Depends on what happens, the Blues for the time being have that extra $2.725 million on their cap if they choose to use it. But they would like Sobotka back at some point, whether it's now or later.
"On July 1st, we sent him a letter and the league stating that we had the right to toll his contract if we so chose," Armstrong said. "Everybody was aware of it. There wasn't a player out there that made us want to not assume the risk of him coming back. We really thought he was coming back here. When it got into August and early September, you're feeling things were changing. But right now, trade talks are happening. If something happened tonight, then we would just say, 'Stay in Russia for a year.' I don't see that going to happen because it hasn't happened yet, but the players that left here via free agency, it wasn't over economics, it was over term. Having $2.7 million it wasn't like we were that far apart on dollars, it was more on term anyways. And then you look at the free agent market this summer, if you look at the players that signed, I'm not sure there was a player that as going to fill that role that excited us."
|(St. Louis Blues photo)|
Vladimir Sobotka, according to Blues GM Doug
Armstrong, would like to return to St. Louis this
So what does Armstrong want to do with that extra money?
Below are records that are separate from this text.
-- ==== Sys2Proof/Machine/Step.lean ====
section
/-! DEFINITION. One step of the block: the command at the front of the queue, or one tide clock where none waits. -/
namespace Sys2Proof.Machine

/-- The machine with the command that a word spells put at the front of its queue; unchanged where it spells none. -/
def State.withFetchWord (s : State) (nbits w : Nat) : State :=
  match decodeTableWord nbits w with
  | some c => { s with pending := c :: s.pending }
  | none => s

/-- The command at the front of the queue acts on the machine with the queue's rest; on an empty queue one tide clock
passes (log entry 1). -/
def step (s : State) : Host.Outcome State Fault Refusal :=
  match s.pending with
  | c :: rest => exec c { s with pending := rest }
  | [] => .next s.clockTick

end Sys2Proof.Machine
end

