/-- R489: EXPOSE_PERMIT low blanks the head; in EXPOSE and RESUME it enters BREAK by the hardware stop with CAUSE 3, in FLOOD it abandons FLOOD, elsewhere no sequencer state changes (R316: an open strip then waits for the host); during a warm reset (R517) the head is blanked and nothing further happens; it counts as asserted again after 1 ms, and its return changes no register, the head's blanking among them. R493: the value read back after a burn is the value in force, and burnt fuses never revert. -/
def Obligations.permit_and_fuses : Prop :=
  ∀ s : State,
    (s.pwr.warm = none → s.openStrip = none → 
     Acts .permitDeassert s fun t => t.bwt = { s.bwt with permit := false, permitFellAt := some s.aon } ∧ t.exposing = false ∧ SameBut (.bwt :: reports) s t ∧ RegsBut [Reg.HLK_STATUS_BLANK, ⟨cntBwt 3, 0, 64⟩] s t) ∧
    (∀ (st : Strip), s.pwr.warm = none → s.openStrip = some st → s.firing = false → s.get Reg.EXP_STATE_STATE ≠ 3 → 
     Acts .permitDeassert s fun t => t.bwt = { s.bwt with permit := false, permitFellAt := some s.aon } ∧ t.exposing = false ∧ t.get Reg.EXP_STATE_STATE = s.get Reg.EXP_STATE_STATE ∧ SameBut (.bwt :: .box :: reports) s t) ∧
    (∀ (st : Strip), s.pwr.warm = none → s.firing = true → s.openStrip = some st → s.seq.prompt = none → 
     Acts .permitDeassert s fun t => t.get Reg.EXP_STATE_STATE = 6 ∧ t.get Reg.EXP_BREAK_CAUSE = 3 ∧ t.get Reg.EXP_BREAK_KIND = 1 ∧ t.exposing = false ∧ t.bwt.permit = false ∧ t.get Reg.TID_TICK_STATE = 0) ∧
    (∀ (st : Strip), s.pwr.warm = none → s.get Reg.EXP_STATE_STATE = 3 → s.openStrip = some st → 
     Acts .permitDeassert s fun t => t.get Reg.EXP_STATE_STATE = 5 ∧ t.exposing = false ∧ t.bwt.permit = false ∧ t.seq.afterFlood = some .retry ∧ t.tid.armedAt = none) ∧
    (∀ (w : WarmReset), s.pwr.warm = some w → w.unitsDone = false → 
     Acts .permitDeassert s fun t => t.bwt = { s.bwt with permit := false, permitFellAt := some s.aon } ∧ t.exposing = false ∧ t.pwr.warm.isSome = true ∧ SameBut (.bwt :: .pwr :: reports) s t ∧ RegsBut [Reg.HLK_STATUS_BLANK, ⟨cntBwt 3, 0, 64⟩] s t) ∧
    (s.bwt.permit = false → (∀ q, s.bwt.permitFellAt = some q → q + 400000 ≤ s.aon) → 
     Acts .permitRestored s fun t => t.bwt = { s.bwt with permit := true } ∧ SameBut (.bwt :: reports) s t ∧ RegsBut [] s t) ∧
    (s.bwt.permit = true → 
     Acts .permitRestored s fun t => t = s) ∧
    (∀ (q : Nat), s.bwt.permitFellAt = some q → s.aon < q + 400000 → 
     Acts .permitRestored s fun t => t = s) ∧
    (∀ (value : Fin 65) (n : Nat), s.bwt.burning = some n → s.get Reg.BWT_SVN_REQ_OTP ≤ value.val → 
     Acts (.svnBurnDone value) s fun t => t.bwt = { s.bwt with burning := none } ∧ t.get Reg.BWT_SVN_REQ_OTP = value.val ∧ SameBut (.bwt :: reports) s t ∧ RegsBut [Reg.BWT_SVN_REQ_OTP] s t) ∧
    (∀ (value : Fin 65), s.bwt.burning = none ∨ value.val < s.get Reg.BWT_SVN_REQ_OTP → 
     Acts (.svnBurnDone value) s fun t => t = s)
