-- ==== Sys2Proof/Laws/State.lean ====
section
/-! SUPPORT. What the small updates of State leave unchanged: a field of a register, a list of them, a draw. -/
namespace Sys2Proof.Machine

set_option Elab.async false

section Small
variable (s : State) (f : Field) (x : Nat) (l : List (Field × Nat))

@[simp] theorem State.put_pending : (s.put f x).pending = s.pending := rfl
@[simp] theorem State.puts_pending : (s.puts l).pending = s.pending := by rw [State.puts_eq]
@[simp] theorem State.draw_pending : s.draw.2.pending = s.pending := rfl
@[simp] theorem State.draw_regs : s.draw.2.regs = s.regs := rfl
@[simp] theorem State.put_hostMem : (s.put f x).hostMem = s.hostMem := rfl
@[simp] theorem State.puts_hostMem : (s.puts l).hostMem = s.hostMem := by rw [State.puts_eq]
@[simp] theorem State.draw_hostMem : s.draw.2.hostMem = s.hostMem := rfl
@[simp] theorem State.put_dram : (s.put f x).dram = s.dram := rfl
@[simp] theorem State.puts_dram : (s.puts l).dram = s.dram := by rw [State.puts_eq]
@[simp] theorem State.draw_dram : s.draw.2.dram = s.dram := rfl
@[simp] theorem State.put_host : (s.put f x).host = s.host := rfl
@[simp] theorem State.puts_host : (s.puts l).host = s.host := by rw [State.puts_eq]
@[simp] theorem State.draw_host : s.draw.2.host = s.host := rfl
@[simp] theorem State.put_box : (s.put f x).box = s.box := rfl
@[simp] theorem State.puts_box : (s.puts l).box = s.box := by rw [State.puts_eq]
@[simp] theorem State.draw_box : s.draw.2.box = s.box := rfl
@[simp] theorem State.put_store : (s.put f x).store = s.store := rfl
@[simp] theorem State.puts_store : (s.puts l).store = s.store := by rw [State.puts_eq]
@[simp] theorem State.draw_store : s.draw.2.store = s.store := rfl
@[simp] theorem State.put_aon : (s.put f x).aon = s.aon := rfl
@[simp] theorem State.puts_aon : (s.puts l).aon = s.aon := by rw [State.puts_eq]
@[simp] theorem State.draw_aon : s.draw.2.aon = s.aon := rfl
@[simp] theorem State.put_tide : (s.put f x).tide = s.tide := rfl
@[simp] theorem State.puts_tide : (s.puts l).tide = s.tide := by rw [State.puts_eq]
@[simp] theorem State.draw_tide : s.draw.2.tide = s.tide := rfl
@[simp] theorem State.put_headTime0 : (s.put f x).headTime0 = s.headTime0 := rfl
@[simp] theorem State.puts_headTime0 : (s.puts l).headTime0 = s.headTime0 := by rw [State.puts_eq]
@[simp] theorem State.draw_headTime0 : s.draw.2.headTime0 = s.headTime0 := rfl
@[simp] theorem State.put_clock : (s.put f x).clock = s.clock := rfl
@[simp] theorem State.puts_clock : (s.puts l).clock = s.clock := by rw [State.puts_eq]
@[simp] theorem State.draw_clock : s.draw.2.clock = s.clock := rfl
@[simp] theorem State.put_obs : (s.put f x).obs = s.obs := rfl
@[simp] theorem State.puts_obs : (s.puts l).obs = s.obs := by rw [State.puts_eq]
@[simp] theorem State.draw_obs : s.draw.2.obs = s.obs := rfl
@[simp] theorem State.put_seq : (s.put f x).seq = s.seq := rfl
@[simp] theorem State.puts_seq : (s.puts l).seq = s.seq := by rw [State.puts_eq]
@[simp] theorem State.draw_seq : s.draw.2.seq = s.seq := rfl
@[simp] theorem State.put_tid : (s.put f x).tid = s.tid := rfl
@[simp] theorem State.puts_tid : (s.puts l).tid = s.tid := by rw [State.puts_eq]
@[simp] theorem State.draw_tid : s.draw.2.tid = s.tid := rfl
@[simp] theorem State.put_couch : (s.put f x).couch = s.couch := rfl
@[simp] theorem State.puts_couch : (s.puts l).couch = s.couch := by rw [State.puts_eq]
@[simp] theorem State.draw_couch : s.draw.2.couch = s.couch := rfl
@[simp] theorem State.put_link : (s.put f x).link = s.link := rfl
@[simp] theorem State.puts_link : (s.puts l).link = s.link := by rw [State.puts_eq]
@[simp] theorem State.draw_link : s.draw.2.link = s.link := rfl
@[simp] theorem State.put_lanes : (s.put f x).lanes = s.lanes := rfl
@[simp] theorem State.puts_lanes : (s.puts l).lanes = s.lanes := by rw [State.puts_eq]
@[simp] theorem State.draw_lanes : s.draw.2.lanes = s.lanes := rfl
@[simp] theorem State.put_hcr : (s.put f x).hcr = s.hcr := rfl
@[simp] theorem State.puts_hcr : (s.puts l).hcr = s.hcr := by rw [State.puts_eq]
@[simp] theorem State.draw_hcr : s.draw.2.hcr = s.hcr := rfl
@[simp] theorem State.put_csc : (s.put f x).csc = s.csc := rfl
@[simp] theorem State.puts_csc : (s.puts l).csc = s.csc := by rw [State.puts_eq]
@[simp] theorem State.draw_csc : s.draw.2.csc = s.csc := rfl
@[simp] theorem State.put_loops : (s.put f x).loops = s.loops := rfl
@[simp] theorem State.puts_loops : (s.puts l).loops = s.loops := by rw [State.puts_eq]
@[simp] theorem State.draw_loops : s.draw.2.loops = s.loops := rfl
@[simp] theorem State.put_aux : (s.put f x).aux = s.aux := rfl
@[simp] theorem State.puts_aux : (s.puts l).aux = s.aux := by rw [State.puts_eq]
@[simp] theorem State.draw_aux : s.draw.2.aux = s.aux := rfl
@[simp] theorem State.put_mem : (s.put f x).mem = s.mem := rfl
@[simp] theorem State.puts_mem : (s.puts l).mem = s.mem := by rw [State.puts_eq]
@[simp] theorem State.draw_mem : s.draw.2.mem = s.mem := rfl
@[simp] theorem State.put_time : (s.put f x).time = s.time := rfl
@[simp] theorem State.puts_time : (s.puts l).time = s.time := by rw [State.puts_eq]
@[simp] theorem State.draw_time : s.draw.2.time = s.time := rfl
@[simp] theorem State.put_bwt : (s.put f x).bwt = s.bwt := rfl
@[simp] theorem State.puts_bwt : (s.puts l).bwt = s.bwt := by rw [State.puts_eq]
@[simp] theorem State.draw_bwt : s.draw.2.bwt = s.bwt := rfl
@[simp] theorem State.put_pwr : (s.put f x).pwr = s.pwr := rfl
@[simp] theorem State.puts_pwr : (s.puts l).pwr = s.pwr := by rw [State.puts_eq]
@[simp] theorem State.draw_pwr : s.draw.2.pwr = s.pwr := rfl
@[simp] theorem State.put_free : (s.put f x).free = s.free := rfl
@[simp] theorem State.puts_free : (s.puts l).free = s.free := by rw [State.puts_eq]

@[simp] theorem State.put_regs : (s.put f x).regs = rfPut s.regs f x := rfl
@[simp] theorem State.draw_free : s.draw.2.free = s.free + 1 := rfl
@[simp] theorem State.draw_get : s.draw.2.get f = s.get f := rfl

theorem State.put_canonical (h : s.canonical = true) : (s.put f x).canonical = true := by
  simp only [State.canonical, Bool.and_eq_true] at h ⊢
  exact ⟨⟨rfPut_wf f x h.1.1, h.1.2⟩, h.2⟩

theorem State.puts_canonical (h : s.canonical = true) : (s.puts l).canonical = true := by
  induction l generalizing s with
  | nil => exact h
  | cons p r ih => exact ih _ (s.put_canonical p.1 p.2 h)

theorem State.draw_canonical (h : s.canonical = true) : s.draw.2.canonical = true := h

end Small

end Sys2Proof.Machine
end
"Oh, I want to spend it," he said laughing. "I met with Mr. (Tom) Stillman and he asked that question, too. What we present to the ownership, we present a budget and we'll fill in the names later. They've given us the ability to the upper limit of the salary cap. We're not going to do it just for the sake of doing it, and if there's a right player, whether it's Sobotka or a replacement from another team, we'll certainly look at doing it, but this ownership group has from Day 1 never said the budget is the reason we're not going to be competitive."
With Jaden Schwartz lost for the month of October, Armstrong was asked if there was a need to make something happen now.
"The next 10 days are going to tell us quite a bit, too," Armstrong said. "We brought in (Landon) Ferraro and (Ty) Rattie and I thought we were really heavy going into our camp this year. Now that's opened some things up. The Sobotka opened some situations up. Obviously Schwartz has opened things up. Now the pro tryouts went from to get us through to when the World Cup ended to who wants to earn a job. We saw what Uppy did last year. He earned a job and he kept swatting guys away saying, 'No, no, I want to keep it.' The jobs are there and even for guys inside our own group now, a guy like Rattie, a guy like (Dmitrij) Jaskin. Jaskin's certainly on the team now; the contract dictates that, our thoughts of him. Ferraro and Rattie are two guys that are really pushing for a spot now that there's more spots open. I love competition. I think it beings out the best in the players."